There are no guarantees in life.  I can’t guarantee that telling your family how you feel is going to result in some sort of tiny family version of Coca-Cola’s Hands Across America campaign.  It could go really well, and your family might be given an opportunity to get to know another side of you; the side that readily speaks up about what you need from them.  Or they could threaten to stop talking to you.  Truly, anything can happen with families.  They are a weird animal.

The only thing that I CAN guarantee you is that you’ll feel better once you’ve spoken up about your truth instead of keeping your mouth shut and letting other people make decisions for you.

Hope that helped, instead of made you depressed.  I’m hoping the readers will have some more useful advice… especially if I’ve completely missed the mark here.

So here’s what I’m curious about:

1. Have any of you experienced house hunting?  Was it a mostly fun time for you?  Or did you, like me, get all anxious at times and find yourself getting migraines and throwing up in the morning.  Because I was literally regurgitating my cranberry juice this morning, you guys.  Not ladylike.  More like this:

2. Any thoughts you’d be willing to share, regarding today’s reader-submitted question?  I’m sure she’d be welcoming of some simple words of encouragement, if advice is not your thing.

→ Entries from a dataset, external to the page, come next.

-- ==== Sys2Proof/Laws/State.lean ====
section
/-! SUPPORT. The fields an operation of one block leaves as they are: time, the tone arbiter, the Fault List. -/

namespace Sys2Proof.Machine

open Sys2Proof

/-! ### What the straps and the settings give depends on the start state's block alone -/

theorem State.own_of_cfl {s t : State} (h : t.cfl = s.cfl) : t.own = s.own := by simp [State.own, h]
theorem State.cfg_of_cfl {s t : State} (h : t.cfl = s.cfl) : t.cfg = s.cfg := by simp [State.cfg, h]
theorem State.running_of_cfl {s t : State} (h : t.cfl = s.cfl) : t.running = s.running := by simp [State.running, h]
theorem State.mph_of_cfl {s t : State} (h : t.cfl = s.cfl) : t.mph = s.mph := by simp [State.mph, h]
theorem State.bitTime_of_cfl {s t : State} (h : t.cfl = s.cfl) : t.bitTime = s.bitTime := by simp [State.bitTime, h]
theorem State.cabEndB_of_cfl {s t : State} (h : t.cfl = s.cfl) : t.cabEndB = s.cabEndB := by simp [State.cabEndB, h]
theorem State.source_of_cfl {s t : State} (h : t.cfl = s.cfl) (i : Fin 24) : t.source i = s.source i := by
  simp [State.source, State.cfg, h]

/-- What a command's expiry does to a field that its action leaves alone. -/
theorem State.onExpiry_cases (timer : Option Time) (act : State → State) (s : State) :
    (timer = none ∧ s.onExpiry timer act = s) ∨ (∃ t, timer = some t ∧ s.onExpiry timer act = act (s.reach t)) := by
  cases timer with
  | none => exact .inl ⟨rfl, rfl⟩
  | some t => exact .inr ⟨t, rfl, rfl⟩

/-! ### reach -/
@[simp] theorem State.reach_lif (s : State) (t : Time) : (s.reach t).lif = s.lif := rfl
@[simp] theorem State.reach_ssv (s : State) (t : Time) : (s.reach t).ssv = s.ssv := rfl
@[simp] theorem State.reach_sfu (s : State) (t : Time) : (s.reach t).sfu = s.sfu := rfl
@[simp] theorem State.reach_sdm (s : State) (t : Time) : (s.reach t).sdm = s.sdm := rfl
@[simp] theorem State.reach_asu (s : State) (t : Time) : (s.reach t).asu = s.asu := rfl
@[simp] theorem State.reach_flm (s : State) (t : Time) : (s.reach t).flm = s.flm := rfl
@[simp] theorem State.reach_cru (s : State) (t : Time) : (s.reach t).cru = s.cru := rfl
@[simp] theorem State.reach_diu (s : State) (t : Time) : (s.reach t).diu = s.diu := rfl
@[simp] theorem State.reach_idr (s : State) (t : Time) : (s.reach t).idr = s.idr := rfl
@[simp] theorem State.reach_cfl (s : State) (t : Time) : (s.reach t).cfl = s.cfl := rfl
@[simp] theorem State.reach_snu (s : State) (t : Time) : (s.reach t).snu = s.snu := rfl
@[simp] theorem State.reach_routed (s : State) (t : Time) : (s.reach t).routed = s.routed := rfl
@[simp] theorem State.reach_supokHigh (s : State) (t : Time) : (s.reach t).supokHigh = s.supokHigh := rfl
@[simp] theorem State.reach_rstnHigh (s : State) (t : Time) : (s.reach t).rstnHigh = s.rstnHigh := rfl
@[simp] theorem State.reach_freeIndex (s : State) (t : Time) : (s.reach t).freeIndex = s.freeIndex := rfl
@[simp] theorem State.reach_pending (s : State) (t : Time) : (s.reach t).pending = s.pending := rfl

/-! ### withArbiter -/
@[simp] theorem State.withArbiter_lif (s : State) (a : Arbiter) : (s.withArbiter a).lif = s.lif := rfl
@[simp] theorem State.withArbiter_ssv (s : State) (a : Arbiter) : (s.withArbiter a).ssv = s.ssv := rfl
@[simp] theorem State.withArbiter_sfu (s : State) (a : Arbiter) : (s.withArbiter a).sfu = s.sfu := rfl
@[simp] theorem State.withArbiter_sdm (s : State) (a : Arbiter) : (s.withArbiter a).sdm = s.sdm := rfl
@[simp] theorem State.withArbiter_asu (s : State) (a : Arbiter) : (s.withArbiter a).asu = s.asu := rfl
@[simp] theorem State.withArbiter_flm (s : State) (a : Arbiter) : (s.withArbiter a).flm = s.flm := rfl
@[simp] theorem State.withArbiter_cru (s : State) (a : Arbiter) : (s.withArbiter a).cru = s.cru := rfl
@[simp] theorem State.withArbiter_diu (s : State) (a : Arbiter) : (s.withArbiter a).diu = s.diu := rfl
@[simp] theorem State.withArbiter_cfl (s : State) (a : Arbiter) : (s.withArbiter a).cfl = s.cfl := rfl
@[simp] theorem State.withArbiter_snu (s : State) (a : Arbiter) : (s.withArbiter a).snu = s.snu := rfl
@[simp] theorem State.withArbiter_routed (s : State) (a : Arbiter) : (s.withArbiter a).routed = s.routed := rfl
@[simp] theorem State.withArbiter_supokHigh (s : State) (a : Arbiter) : (s.withArbiter a).supokHigh = s.supokHigh := rfl
@[simp] theorem State.withArbiter_rstnHigh (s : State) (a : Arbiter) : (s.withArbiter a).rstnHigh = s.rstnHigh := rfl
@[simp] theorem State.withArbiter_now (s : State) (a : Arbiter) : (s.withArbiter a).now = s.now := rfl
@[simp] theorem State.withArbiter_freeIndex (s : State) (a : Arbiter) : (s.withArbiter a).freeIndex = s.freeIndex := rfl
@[simp] theorem State.withArbiter_pending (s : State) (a : Arbiter) : (s.withArbiter a).pending = s.pending := rfl

/-! ### toneRechoose -/
@[simp] theorem State.toneRechoose_lif (s : State) : (s.toneRechoose).lif = s.lif := rfl
@[simp] theorem State.toneRechoose_ssv (s : State) : (s.toneRechoose).ssv = s.ssv := rfl
@[simp] theorem State.toneRechoose_sfu (s : State) : (s.toneRechoose).sfu = s.sfu := rfl
@[simp] theorem State.toneRechoose_sdm (s : State) : (s.toneRechoose).sdm = s.sdm := rfl
@[simp] theorem State.toneRechoose_asu (s : State) : (s.toneRechoose).asu = s.asu := rfl
@[simp] theorem State.toneRechoose_flm (s : State) : (s.toneRechoose).flm = s.flm := rfl
@[simp] theorem State.toneRechoose_cru (s : State) : (s.toneRechoose).cru = s.cru := rfl
@[simp] theorem State.toneRechoose_diu (s : State) : (s.toneRechoose).diu = s.diu := rfl
@[simp] theorem State.toneRechoose_cfl (s : State) : (s.toneRechoose).cfl = s.cfl := rfl
@[simp] theorem State.toneRechoose_snu (s : State) : (s.toneRechoose).snu = s.snu := rfl
@[simp] theorem State.toneRechoose_routed (s : State) : (s.toneRechoose).routed = s.routed := rfl
@[simp] theorem State.toneRechoose_supokHigh (s : State) : (s.toneRechoose).supokHigh = s.supokHigh := rfl
@[simp] theorem State.toneRechoose_rstnHigh (s : State) : (s.toneRechoose).rstnHigh = s.rstnHigh := rfl
@[simp] theorem State.toneRechoose_now (s : State) : (s.toneRechoose).now = s.now := rfl
@[simp] theorem State.toneRechoose_freeIndex (s : State) : (s.toneRechoose).freeIndex = s.freeIndex := rfl
@[simp] theorem State.toneRechoose_pending (s : State) : (s.toneRechoose).pending = s.pending := rfl

/-! ### toneHold -/
@[simp] theorem State.toneHold_lif (s : State) (p : Pattern) (on : Bool) : (s.toneHold p on).lif = s.lif := rfl
@[simp] theorem State.toneHold_ssv (s : State) (p : Pattern) (on : Bool) : (s.toneHold p on).ssv = s.ssv := rfl
@[simp] theorem State.toneHold_sfu (s : State) (p : Pattern) (on : Bool) : (s.toneHold p on).sfu = s.sfu := rfl
@[simp] theorem State.toneHold_sdm (s : State) (p : Pattern) (on : Bool) : (s.toneHold p on).sdm = s.sdm := rfl
@[simp] theorem State.toneHold_asu (s : State) (p : Pattern) (on : Bool) : (s.toneHold p on).asu = s.asu := rfl
@[simp] theorem State.toneHold_flm (s : State) (p : Pattern) (on : Bool) : (s.toneHold p on).flm = s.flm := rfl
@[simp] theorem State.toneHold_cru (s : State) (p : Pattern) (on : Bool) : (s.toneHold p on).cru = s.cru := rfl
@[simp] theorem State.toneHold_diu (s : State) (p : Pattern) (on : Bool) : (s.toneHold p on).diu = s.diu := rfl
@[simp] theorem State.toneHold_cfl (s : State) (p : Pattern) (on : Bool) : (s.toneHold p on).cfl = s.cfl := rfl
@[simp] theorem State.toneHold_snu (s : State) (p : Pattern) (on : Bool) : (s.toneHold p on).snu = s.snu := rfl
@[simp] theorem State.toneHold_routed (s : State) (p : Pattern) (on : Bool) : (s.toneHold p on).routed = s.routed := rfl
@[simp] theorem State.toneHold_supokHigh (s : State) (p : Pattern) (on : Bool) : (s.toneHold p on).supokHigh = s.supokHigh :=
  rfl
@[simp] theorem State.toneHold_rstnHigh (s : State) (p : Pattern) (on : Bool) : (s.toneHold p on).rstnHigh = s.rstnHigh := rfl
@[simp] theorem State.toneHold_now (s : State) (p : Pattern) (on : Bool) : (s.toneHold p on).now = s.now := rfl
@[simp] theorem State.toneHold_freeIndex (s : State) (p : Pattern) (on : Bool) : (s.toneHold p on).freeIndex = s.freeIndex :=
  rfl
@[simp] theorem State.toneHold_pending (s : State) (p : Pattern) (on : Bool) : (s.toneHold p on).pending = s.pending := rfl

/-! ### toneIssue -/
@[simp] theorem State.toneIssue_lif (s : State) (p : Pattern) : (s.toneIssue p).lif = s.lif := rfl
@[simp] theorem State.toneIssue_ssv (s : State) (p : Pattern) : (s.toneIssue p).ssv = s.ssv := rfl
@[simp] theorem State.toneIssue_sfu (s : State) (p : Pattern) : (s.toneIssue p).sfu = s.sfu := rfl
@[simp] theorem State.toneIssue_sdm (s : State) (p : Pattern) : (s.toneIssue p).sdm = s.sdm := rfl
@[simp] theorem State.toneIssue_asu (s : State) (p : Pattern) : (s.toneIssue p).asu = s.asu := rfl
@[simp] theorem State.toneIssue_flm (s : State) (p : Pattern) : (s.toneIssue p).flm = s.flm := rfl
@[simp] theorem State.toneIssue_cru (s : State) (p : Pattern) : (s.toneIssue p).cru = s.cru := rfl
@[simp] theorem State.toneIssue_diu (s : State) (p : Pattern) : (s.toneIssue p).diu = s.diu := rfl
@[simp] theorem State.toneIssue_cfl (s : State) (p : Pattern) : (s.toneIssue p).cfl = s.cfl := rfl
@[simp] theorem State.toneIssue_snu (s : State) (p : Pattern) : (s.toneIssue p).snu = s.snu := rfl
@[simp] theorem State.toneIssue_routed (s : State) (p : Pattern) : (s.toneIssue p).routed = s.routed := rfl
@[simp] theorem State.toneIssue_supokHigh (s : State) (p : Pattern) : (s.toneIssue p).supokHigh = s.supokHigh := rfl
@[simp] theorem State.toneIssue_rstnHigh (s : State) (p : Pattern) : (s.toneIssue p).rstnHigh = s.rstnHigh := rfl
@[simp] theorem State.toneIssue_now (s : State) (p : Pattern) : (s.toneIssue p).now = s.now := rfl
@[simp] theorem State.toneIssue_freeIndex (s : State) (p : Pattern) : (s.toneIssue p).freeIndex = s.freeIndex := rfl
@[simp] theorem State.toneIssue_pending (s : State) (p : Pattern) : (s.toneIssue p).pending = s.pending := rfl

/-! ### toneIssueIf -/
@[simp] theorem State.toneIssueIf_lif (s : State) (b : Bool) (p : Pattern) : (s.toneIssueIf b p).lif = s.lif := rfl
@[simp] theorem State.toneIssueIf_ssv (s : State) (b : Bool) (p : Pattern) : (s.toneIssueIf b p).ssv = s.ssv := rfl
@[simp] theorem State.toneIssueIf_sfu (s : State) (b : Bool) (p : Pattern) : (s.toneIssueIf b p).sfu = s.sfu := rfl
@[simp] theorem State.toneIssueIf_sdm (s : State) (b : Bool) (p : Pattern) : (s.toneIssueIf b p).sdm = s.sdm := rfl
@[simp] theorem State.toneIssueIf_asu (s : State) (b : Bool) (p : Pattern) : (s.toneIssueIf b p).asu = s.asu := rfl
@[simp] theorem State.toneIssueIf_flm (s : State) (b : Bool) (p : Pattern) : (s.toneIssueIf b p).flm = s.flm := rfl
@[simp] theorem State.toneIssueIf_cru (s : State) (b : Bool) (p : Pattern) : (s.toneIssueIf b p).cru = s.cru := rfl
@[simp] theorem State.toneIssueIf_diu (s : State) (b : Bool) (p : Pattern) : (s.toneIssueIf b p).diu = s.diu := rfl
@[simp] theorem State.toneIssueIf_cfl (s : State) (b : Bool) (p : Pattern) : (s.toneIssueIf b p).cfl = s.cfl := rfl
@[simp] theorem State.toneIssueIf_snu (s : State) (b : Bool) (p : Pattern) : (s.toneIssueIf b p).snu = s.snu := rfl
@[simp] theorem State.toneIssueIf_routed (s : State) (b : Bool) (p : Pattern) : (s.toneIssueIf b p).routed = s.routed := rfl
@[simp] theorem State.toneIssueIf_supokHigh (s : State) (b : Bool) (p : Pattern) :
    (s.toneIssueIf b p).supokHigh = s.supokHigh := rfl
@[simp] theorem State.toneIssueIf_rstnHigh (s : State) (b : Bool) (p : Pattern) : (s.toneIssueIf b p).rstnHigh = s.rstnHigh :=
  rfl
@[simp] theorem State.toneIssueIf_now (s : State) (b : Bool) (p : Pattern) : (s.toneIssueIf b p).now = s.now := rfl
@[simp] theorem State.toneIssueIf_freeIndex (s : State) (b : Bool) (p : Pattern) :
    (s.toneIssueIf b p).freeIndex = s.freeIndex := rfl
@[simp] theorem State.toneIssueIf_pending (s : State) (b : Bool) (p : Pattern) : (s.toneIssueIf b p).pending = s.pending := rfl

/-! ### toneEnd -/
@[simp] theorem State.toneEnd_lif (s : State) : (s.toneEnd).lif = s.lif := rfl
@[simp] theorem State.toneEnd_ssv (s : State) : (s.toneEnd).ssv = s.ssv := rfl
@[simp] theorem State.toneEnd_sfu (s : State) : (s.toneEnd).sfu = s.sfu := rfl
@[simp] theorem State.toneEnd_sdm (s : State) : (s.toneEnd).sdm = s.sdm := rfl
@[simp] theorem State.toneEnd_asu (s : State) : (s.toneEnd).asu = s.asu := rfl
@[simp] theorem State.toneEnd_flm (s : State) : (s.toneEnd).flm = s.flm := rfl
@[simp] theorem State.toneEnd_cru (s : State) : (s.toneEnd).cru = s.cru := rfl
@[simp] theorem State.toneEnd_diu (s : State) : (s.toneEnd).diu = s.diu := rfl
@[simp] theorem State.toneEnd_cfl (s : State) : (s.toneEnd).cfl = s.cfl := rfl
@[simp] theorem State.toneEnd_snu (s : State) : (s.toneEnd).snu = s.snu := rfl
@[simp] theorem State.toneEnd_routed (s : State) : (s.toneEnd).routed = s.routed := rfl
@[simp] theorem State.toneEnd_supokHigh (s : State) : (s.toneEnd).supokHigh = s.supokHigh := rfl
@[simp] theorem State.toneEnd_rstnHigh (s : State) : (s.toneEnd).rstnHigh = s.rstnHigh := rfl
@[simp] theorem State.toneEnd_now (s : State) : (s.toneEnd).now = s.now := rfl
@[simp] theorem State.toneEnd_freeIndex (s : State) : (s.toneEnd).freeIndex = s.freeIndex := rfl
@[simp] theorem State.toneEnd_pending (s : State) : (s.toneEnd).pending = s.pending := rfl


end Sys2Proof.Machine
end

Quick final note: If you want something in life – say, a wedding, for example - and you’re faced with some serious haters, tell your haters to suck iiiiiiiit.  And when you say it, do the “suck it” gesture– it’s the thing where your hands go  to joining together at the pelvis, forming a V-shape to frame your genitalia, proving your sincerity.

you know; if *talking it out* first doesn’t work, I mean.  We should of course always first try that weird, foreign thing called “being honest with the people we love.”  Yikes!  So scary.